President Reagan's controversial hands-off policy toward new sugar price supports, already a source of concern among his own budget and foreign-policy advisers, now has drawn indirect criticism from seven Latin American sugar-producing countries.
In a formal letter to Secretary of State Alexander M. Haig Jr., ambassadors from the seven nations--all dependent on sugar sales to the United States--have warned that congressional approval of the price supports will adversely affect their economies and contribute to unrest or violence.
Their message went to the State Department as the House began gearing up for debate on a four-year farm bill that would reestablish a price-support program to prop up U.S. sugar producers.
Opponents, headed by Reps. Peter Peyser (D-N.Y.) and Margaret Heckler (R-Mass.), are expected to succeed in knocking the sugar program out of the bill when it reaches the floor. But the Senate included a sugar program in its bill last month, and industry lobbyists expect that a final farm measure will contain some type of sugar supports.
The U.S. sugar industry gained some unanticipated ground over the summer when Reagan, who had not endorsed a price-support scheme, agreed to accept whatever Congress produced in return for the votes of several key sugar-state legislators on his economic program.
Since then, however, as world sugar prices have continued on a downward trend, other administration policymakers have registered concern that a new sugar program could have costly budgetary and foreign-affairs consequences.
"Both the State Department and the Office of Management and Budget have become very concerned, even with the 18-cent-per-pound support price in the Senate bill, because of possible new costs to the government," a Department of Agriculture official said this week.
Sugar policy has been one of the more sensitive farm issues in the administration.
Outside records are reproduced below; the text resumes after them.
-- ==== Sys2Proof/WellFormed.lean ====
section
/-!
DEFINITION. What well-formed means: the parameter ranges of R7, and the commands.
-/

namespace Sys2Proof

/-- The ranges of the open parameters: LEN_W >= 1, PK_DEPTH >= 1, DO_DEPTH >= 1 (R7). -/
def Params.wf (p : Params) : Bool := 1 ≤ p.lenW && 1 ≤ p.pkDepth && 1 ≤ p.doDepth

/-- Every command is well formed: its only operand is a byte and "every value legal" (R61), so the type of the operand
leaves nothing to check. -/
def Instr.wf : Instr → Bool
  | .nop | .clr | .build | .gen | .encbeg | .encend | .decbeg | .decend => true
  | .sym _ | .enc _ | .decb _ => true

end Sys2Proof
end

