/-- The key orders node indexes by weight, then by index, strictly and totally (R103); Sort gives the list of the leaf
indexes in which the key ascends strictly, and that arrangement is unique (R102). -/
def Obligations.SortIsTheUniqueArrangement : Prop :=
  ∀ s : State,
    (∀ a b, s.keyLt a b = true ↔
      (s.nodeAt a).weight < (s.nodeAt b).weight ∨ ((s.nodeAt a).weight = (s.nodeAt b).weight ∧ a < b)) ∧
    (∀ a, s.keyLt a a = false) ∧ (∀ a b, a ≠ b → s.keyLt a b = true ∨ s.keyLt b a = true) ∧
    (∀ a b c, s.keyLt a b = true → s.keyLt b c = true → s.keyLt a c = true) ∧
    ∀ n : Nat, (s.sortKeys (List.range n)).Perm (List.range n) ∧ s.Sorted (s.sortKeys (List.range n)) ∧
      ∀ w : List Nat, w.Perm (List.range n) → s.Sorted w → w = s.sortKeys (List.range n)

/-- BUILD completes on every non-empty SymbolTable and leaves the tree of R106: leaves in first-insertion order with
their counts, then the internal nodes, NNODE = 2n - 1, ROOT = 2n - 2, children of smaller index, every node but ROOT a
child exactly once; WORK is empty; nothing but the tree and PHASE changes (R100, R101, R105, R106). -/
def Obligations.BuildMakesTheTree : Prop :=
  ∀ s : State, s.Inv → s.phase = .count → 1 ≤ s.st.nsym →
    ∃ t, exec .build s = .next t ∧ t = { s with tb := t.tb, phase := .tree } ∧ t.tb.work = [] ∧
      t.tb.nnode = 2 * s.st.nsym - 1 ∧ t.tb.root = 2 * s.st.nsym - 2 ∧
      (∀ i, i < s.st.nsym → t.nodeAt i =
        { leaf := true, weight := s.countAt (s.orderAt i), sym := s.orderAt i, left := 0, right := 0 }) ∧
      (∀ k, s.st.nsym ≤ k → k < t.tb.nnode →
        (t.nodeAt k).leaf = false ∧ (t.nodeAt k).sym = 0 ∧ (t.nodeAt k).left < k ∧ (t.nodeAt k).right < k) ∧
      t.children.Perm (List.range t.tb.root) ∧
      (∀ k, t.tb.nnode ≤ k → t.nodeAt k = s.nodeAt k)

/-- Every merge of BUILD joins the two nodes of lowest key among those not yet joined, the lowest as the left child
(R104). -/
def Obligations.BuildMergesTheTwoLowest : Prop :=
  ∀ s t : State, s.Inv → s.phase = .count → 1 ≤ s.st.nsym → exec .build s = .next t → t.GreedyMerges

/-- The tree after BUILD: each internal node has two different children, of smaller index, and weighs as much as they do
together; ROOT weighs TOTAL; a leaf weighs its symbol's count; every weight is between 1 and TOTAL; the leaf symbols
are exactly the counted symbols, each once (R108). -/
def Obligations.TreeConservesWeight : Prop :=
  ∀ s : State, s.Inv → s.workPhase ≠ .count →
    (∀ k, k < s.tb.nnode → (s.nodeAt k).leaf = false →
      (s.nodeAt k).left < k ∧ (s.nodeAt k).right < k ∧ (s.nodeAt k).left ≠ (s.nodeAt k).right ∧
      (s.nodeAt k).weight = (s.nodeAt (s.nodeAt k).left).weight + (s.nodeAt (s.nodeAt k).right).weight) ∧
    (s.nodeAt s.tb.root).weight = s.st.total ∧
    (∀ k, k < s.tb.nnode → (s.nodeAt k).leaf = true → (s.nodeAt k).weight = s.countAt (s.nodeAt k).sym) ∧
    (∀ k, k < s.tb.nnode → 1 ≤ (s.nodeAt k).weight ∧ (s.nodeAt k).weight ≤ s.st.total) ∧
    (∀ y, 1 ≤ s.countAt y ↔ ∃ k, k < s.tb.nnode ∧ (s.nodeAt k).leaf = true ∧ (s.nodeAt k).sym = y) ∧
    (∀ j k, j < s.tb.nnode → k < s.tb.nnode → (s.nodeAt j).leaf = true → (s.nodeAt k).leaf = true →
      (s.nodeAt j).sym = (s.nodeAt k).sym → j = k)

/-- Determinism: from two SymbolTables with the same counts and the same order of first insertion, BUILD and then GEN
give byte-identical trees and CodeBooks, whatever else the two states hold (R109, R93). -/
def Obligations.SameTableSameTreeAndCodeBook : Prop :=
  ∀ s u : State, s.Inv → u.Inv → s.phase = .count → u.phase = .count → 1 ≤ s.st.nsym →
    (∀ y, s.countAt y = u.countAt y) → s.st.nsym = u.st.nsym → (∀ i, i < s.st.nsym → s.orderAt i = u.orderAt i) →
    ∃ t v t' v', exec .build s = .next t ∧ exec .build u = .next v ∧ t.tb = v.tb ∧
      exec .gen t = .next t' ∧ exec .gen v = .next v' ∧ t'.cg = v'.cg

/-! ## GEN -/

/-- GEN completes in phase TREE and derives the CodeBook: an entry exactly for each counted symbol, each code non-empty
and, with two or more symbols, the path from ROOT to the symbol's leaf and no leaf earlier; MAXLEN is the greatest
length; nothing but the CodeBook and PHASE changes, and entries of other symbols keep their contents (R120, R121, R123,
R124). -/
def Obligations.GenDerivesTheCodeBook : Prop :=
  ∀ s : State, s.Inv → s.phase = .tree →
    ∃ t, exec .gen s = .next t ∧ t = { s with cg := t.cg, phase := .ready } ∧
      (∀ y, t.cvalidAt y = true ↔ 1 ≤ s.countAt y) ∧
      (∀ y, t.cvalidAt y = true → 1 ≤ t.clenAt y) ∧
      (2 ≤ s.st.nsym → ∀ y, t.cvalidAt y = true →
        ∃ k, s.follow s.tb.root (t.code y) = some k ∧ (s.nodeAt k).leaf = true ∧ (s.nodeAt k).sym = y) ∧
      (∀ y, t.cvalidAt y = true → t.cbitsAt y = BitVec.ofNat 255 (bitVal (t.code y)) ∧
        (t.cbitsAt y).toNat < 2 ^ t.clenAt y) ∧
      (∀ y, t.cvalidAt y = true → t.clenAt y ≤ t.cg.maxlen) ∧
      (∃ y, t.cvalidAt y = true ∧ t.clenAt y = t.cg.maxlen) ∧
      (∀ y, t.cvalidAt y = false → t.clenAt y = s.clenAt y ∧ t.cbitsAt y = s.cbitsAt y)

/-- GEN is the traversal of R121 with its explicit stack: on a tree of two or more leaves the loop, started at ROOT with
an empty path, ends after as many iterations as the tree has nodes, and GEN leaves what the loop leaves, MAXLEN and
PHASE set (R120, R121; that the model recurses is log 8). -/
def Obligations.GenAgreesWithStackTraversal : Prop :=
  ∀ s : State, s.Inv → s.phase = .tree → 2 ≤ s.st.nsym →
    ∃ t m, State.traverse (2 * s.st.nsym - 1) s [(s.tb.root, 0, 0)] 0 = some (t, m) ∧
      exec .gen s = .next { t with cg := { t.cg with maxlen := m }, phase := .ready }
After legislators and U.S. producers protested, the USDA earlier this year withdrew and has not republished an economic-impact study warning that a sugar support program could cost the government money and substantially intensify inflation.
Earlier last spring, another internal State Department study raised more storm flags over the cane, beet and corn sweetener industry. The study said developing countries that depend on sugar exports to the United States would be "greatly affected" by policies aimed at encouraging domestic production.
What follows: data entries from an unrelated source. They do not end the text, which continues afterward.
/-- One merge keeps the invariant of the loop (R104). -/
theorem merge_inv {n m : Nat} (h : MergeInv s n m) (hm : m < nodeMax) (hw : 2 ≤ s.tb.work.length) :
    MergeInv (s.merge m) n (m + 1) := by
  obtain ⟨lo, hi, rest, hwork⟩ : ∃ lo hi rest, s.tb.work = lo :: hi :: rest := by
    match hs : s.tb.work, hw with
    | lo :: hi :: rest, _ => exact ⟨lo, hi, rest, rfl⟩
  have howned := h.owned
  have hsorted := h.sorted
  have hlen := h.length_eq
  rw [hwork] at howned hsorted hlen
  have hmem : ∀ j, j ∈ lo :: hi :: rest → j < m := fun j hj =>
    List.mem_range.1 (howned.mem_iff.1 (List.mem_append_left _ hj))
  have hlo := hmem lo (by simp)
  have hhi := hmem hi (by simp)
  obtain ⟨hlo1, hs1⟩ := List.pairwise_cons.1 hsorted
  obtain ⟨hhi1, hs2⟩ := List.pairwise_cons.1 hs1
  have hlohi : s.keyLt lo hi = true := hlo1 hi (by simp)
  -- the new node, and the state after the write
  let nd : Node := { leaf := false, weight := (s.nodeAt lo).weight + (s.nodeAt hi).weight, sym := 0, left := lo, right := hi }
  let u := s.writeNode m nd
  have hu : s.merge m = u.setWork (u.insertKey rest m) := by simp only [State.merge, hwork, u, nd]
  have hat : ∀ j, j < m → u.nodeAt j = s.nodeAt j := fun j hj => nodeAt_writeNode_of_ne (by omega) _
  have hatm : u.nodeAt m = nd := nodeAt_writeNode_self hm _
  have hk : ∀ i j, i < m → j < m → u.keyLt i j = s.keyLt i j := fun i j hi hj => keyLt_congr (hat i hi) (hat j hj)
  have hmrest : m ∉ rest := fun hx => by have := hmem m (by simp [hx]); omega
  have hch : u.childrenUpTo n m = s.childrenUpTo n m := childrenUpTo_congr fun k _ hk => hat k hk
  have hchk : ∀ k, k ≤ m → u.childrenUpTo n k = s.childrenUpTo n k := fun k hk =>
    childrenUpTo_congr fun j _ hj => hat j (by omega)
  have hsrt : u.Sorted rest := sorted_congr (fun j hj => hat j (hmem j (by simp [hj]))) hs2
  have hchu : u.childrenUpTo n (m + 1) = s.childrenUpTo n m ++ [lo, hi] := by
    rw [childrenUpTo_succ _ h.n_le, hch, hatm]
  rw [hu]
  refine ⟨Nat.le_succ_of_le h.n_le, ?_, ?_, ?_, ?_, ?_, ?_, ?_⟩
  · show (Mem.write nodeMax none s.tb.node m nd).map Prod.fst = _
    rw [write_append h.listed hm]
    exact listed_append h.listed _
  · intro i hi
    have := h.leaf_eq i hi
    show u.nodeAt i = s.leafFor i
    rw [hat i (by have := h.n_le; omega), this]
  · intro k hnk hkm
    show (u.nodeAt k).leaf = false ∧ (u.nodeAt k).sym = 0 ∧ (u.nodeAt k).left < k ∧ (u.nodeAt k).right < k ∧
      (u.nodeAt k).weight = (u.nodeAt (u.nodeAt k).left).weight + (u.nodeAt (u.nodeAt k).right).weight
    rcases Nat.lt_succ_iff_lt_or_eq.1 hkm with hkm | rfl
    · have := h.inner k hnk hkm
      rw [hat k hkm, hat _ (by omega), hat _ (by omega)]
      exact this
    · rw [hatm]
      exact ⟨rfl, rfl, hlo, hhi, by rw [hat _ hlo, hat _ hhi]⟩
  · exact insertKey_sorted hsrt hmrest
  · have := (insertKey_perm u rest m).length_eq
    show (u.insertKey rest m).length + (m + 1) = 2 * n
    simp only [List.length_cons] at this hlen
    omega
  · show (u.insertKey rest m ++ u.childrenUpTo n (m + 1)).Perm _
    rw [hchu, List.range_succ]
    refine ((insertKey_perm u rest m).append_right _).trans ?_
    have h1 : (m :: rest ++ (s.childrenUpTo n m ++ [lo, hi])).Perm
        ((lo :: hi :: rest ++ s.childrenUpTo n m) ++ [m]) := by
      have : ∀ a : Nat, (m :: rest ++ (s.childrenUpTo n m ++ [lo, hi])).count a =
          ((lo :: hi :: rest ++ s.childrenUpTo n m) ++ [m]).count a := by
        intro a
        simp only [List.count_append, List.count_cons, List.cons_append, List.count_nil]
        omega
      exact List.perm_iff_count.2 this
    exact h1.trans (howned.append_right _)
  · intro k hnk hkm
    show u.keyLt (u.nodeAt k).left (u.nodeAt k).right = true ∧ ∀ j, j < k → j ∉ u.childrenUpTo n k →
      j ≠ (u.nodeAt k).left → j ≠ (u.nodeAt k).right → u.keyLt (u.nodeAt k).right j = true
    rcases Nat.lt_succ_iff_lt_or_eq.1 hkm with hkm | rfl
    · have hin := h.inner k hnk hkm
      obtain ⟨g1, g2⟩ := h.greedy k hnk hkm
      rw [hat k hkm, hchk k hkm.le, hk _ _ (by omega) (by omega)]
      exact ⟨g1, fun j hj hjc hjl hjr => by rw [hk _ _ (by omega) (by omega)]; exact g2 j hj hjc hjl hjr⟩
    · rw [hatm, hchk k le_rfl]
      refine ⟨by rw [hk _ _ hlo hhi]; exact hlohi, fun j hj hjc hjl hjr => ?_⟩
      rw [hk _ _ hhi hj]
      have : j ∈ lo :: hi :: rest ++ s.childrenUpTo n k := howned.mem_iff.2 (List.mem_range.2 hj)
      have hjrest : j ∈ rest := by
        rcases List.mem_append.1 this with hx | hx
        · simpa [show j ≠ lo from hjl, show j ≠ hi from hjr] using hx
        · exact absurd hx hjc
      exact hhi1 j hjrest

/-- A merge changes NODE and WORK only. -/
theorem merge_frame (s : State) (m : Nat) :
    s.merge m = { s with tb := { s.tb with node := (s.merge m).tb.node, work := (s.merge m).tb.work } } := by
  unfold State.merge
  split <;> rfl

theorem mergeTimes_frame (k : Nat) (s : State) (m : Nat) :
    (State.mergeTimes k s m).1 =
      { s with tb := { s.tb with
          node := (State.mergeTimes k s m).1.tb.node
          work := (State.mergeTimes k s m).1.tb.work } } := by
  induction k generalizing s m with
  | zero => rfl
  | succ k ih => rw [State.mergeTimes, ih, merge_frame s m]

/-- The loop runs k merges and keeps the invariant (R105). -/
theorem mergeTimes_inv {n : Nat} (k : Nat) {s : State} {m : Nat} (h : MergeInv s n m) (hk : m + k ≤ nodeMax)
    (hw : k + 1 ≤ s.tb.work.length) :
    MergeInv (State.mergeTimes k s m).1 n (m + k) ∧ (State.mergeTimes k s m).2 = m + k := by
  induction k generalizing s m with
  | zero => exact ⟨h, rfl⟩
  | succ k ih =>
    have h' := merge_inv h (show m < nodeMax by omega) (by omega)
    have hl := h'.length_eq
    have hl' := h.length_eq
    obtain ⟨h1, h2⟩ := ih h' (by omega) (by omega)
    rw [State.mergeTimes, show m + (k + 1) = m + 1 + k by omega]
    exact ⟨h1, h2⟩

/-- The invariant holds when the loop begins: the leaves are written and WORK is sorted (R101, R102). -/
theorem mergeInv_start (s : State) (hs : s.tb.node = []) {n : Nat} (hn : n ≤ nodeMax) :
    MergeInv ((s.leaves n).setWork ((s.leaves n).sortKeys (List.range n))) n n := by
  obtain ⟨hsort, hperm⟩ := sortKeys_spec (s.leaves n) (List.nodup_range (n := n))
  have hnode : (s.leaves n).tb.node = (List.range n).map fun i => (i, s.leafFor i) := by rw [leaves_eq s hs hn]
  have hlist : (s.leaves n).tb.node.map Prod.fst = List.range n := by simp [hnode, Function.comp_def]
  refine ⟨le_rfl, hlist, ?_, fun k h1 h2 => absurd h2 (by omega), hsort, ?_, ?_, fun k h1 h2 => absurd h2 (by omega)⟩
  · intro i hi
    have h2 : ((s.leaves n).setWork ((s.leaves n).sortKeys (List.range n))).leafFor i = s.leafFor i := by
      rw [leaves_eq s hs hn]; rfl
    have h1 : (s.leaves n).nodeAt i = s.leafFor i := by
      rw [State.nodeAt, find_of_listed hlist, hnode]
      simp [hi]
    rw [h2, setWork_nodeAt, h1]
  · have := hperm.length_eq
    simp only [List.length_range] at this
    show ((s.leaves n).sortKeys (List.range n)).length + n = 2 * n
    omega
  · have : ((s.leaves n).setWork ((s.leaves n).sortKeys (List.range n))).childrenUpTo n n = [] := by
      simp [State.childrenUpTo]
    rw [this, List.append_nil]
    exact hperm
In lobbying for price supports, U.S. producers and sugar-state legislators have contended that, without the loan assistance, the domestic industry would continue to atrophy and the United States, which imports about half of its sugar, would become "hostage" to foreign producers.
But for the support program to work at little or no cost to the government, a system of quotas and duties would have to be established to limit imports. Such a system would protect U.S. producers by keeping lower-priced foreign sugar out while attempting to minimize government acquisitions of excess domestic production.
In their letter to Haig, the governments of Panama, Guatemala, Barbados, Honduras, the Dominican Republic, Peru and Nicaragua cautioned that quotas and increased duties on their sugar would seriously undermine their economies and work against the administration's professed policies of free trade and development stimulation.
Weakening of local economies, the letter said, could promote new social problems and restiveness, "creating and causing political tensions that are in many cases synonymous with violence."
A State Department official said yesterday the department could make no immediate comment on the seven nations' message.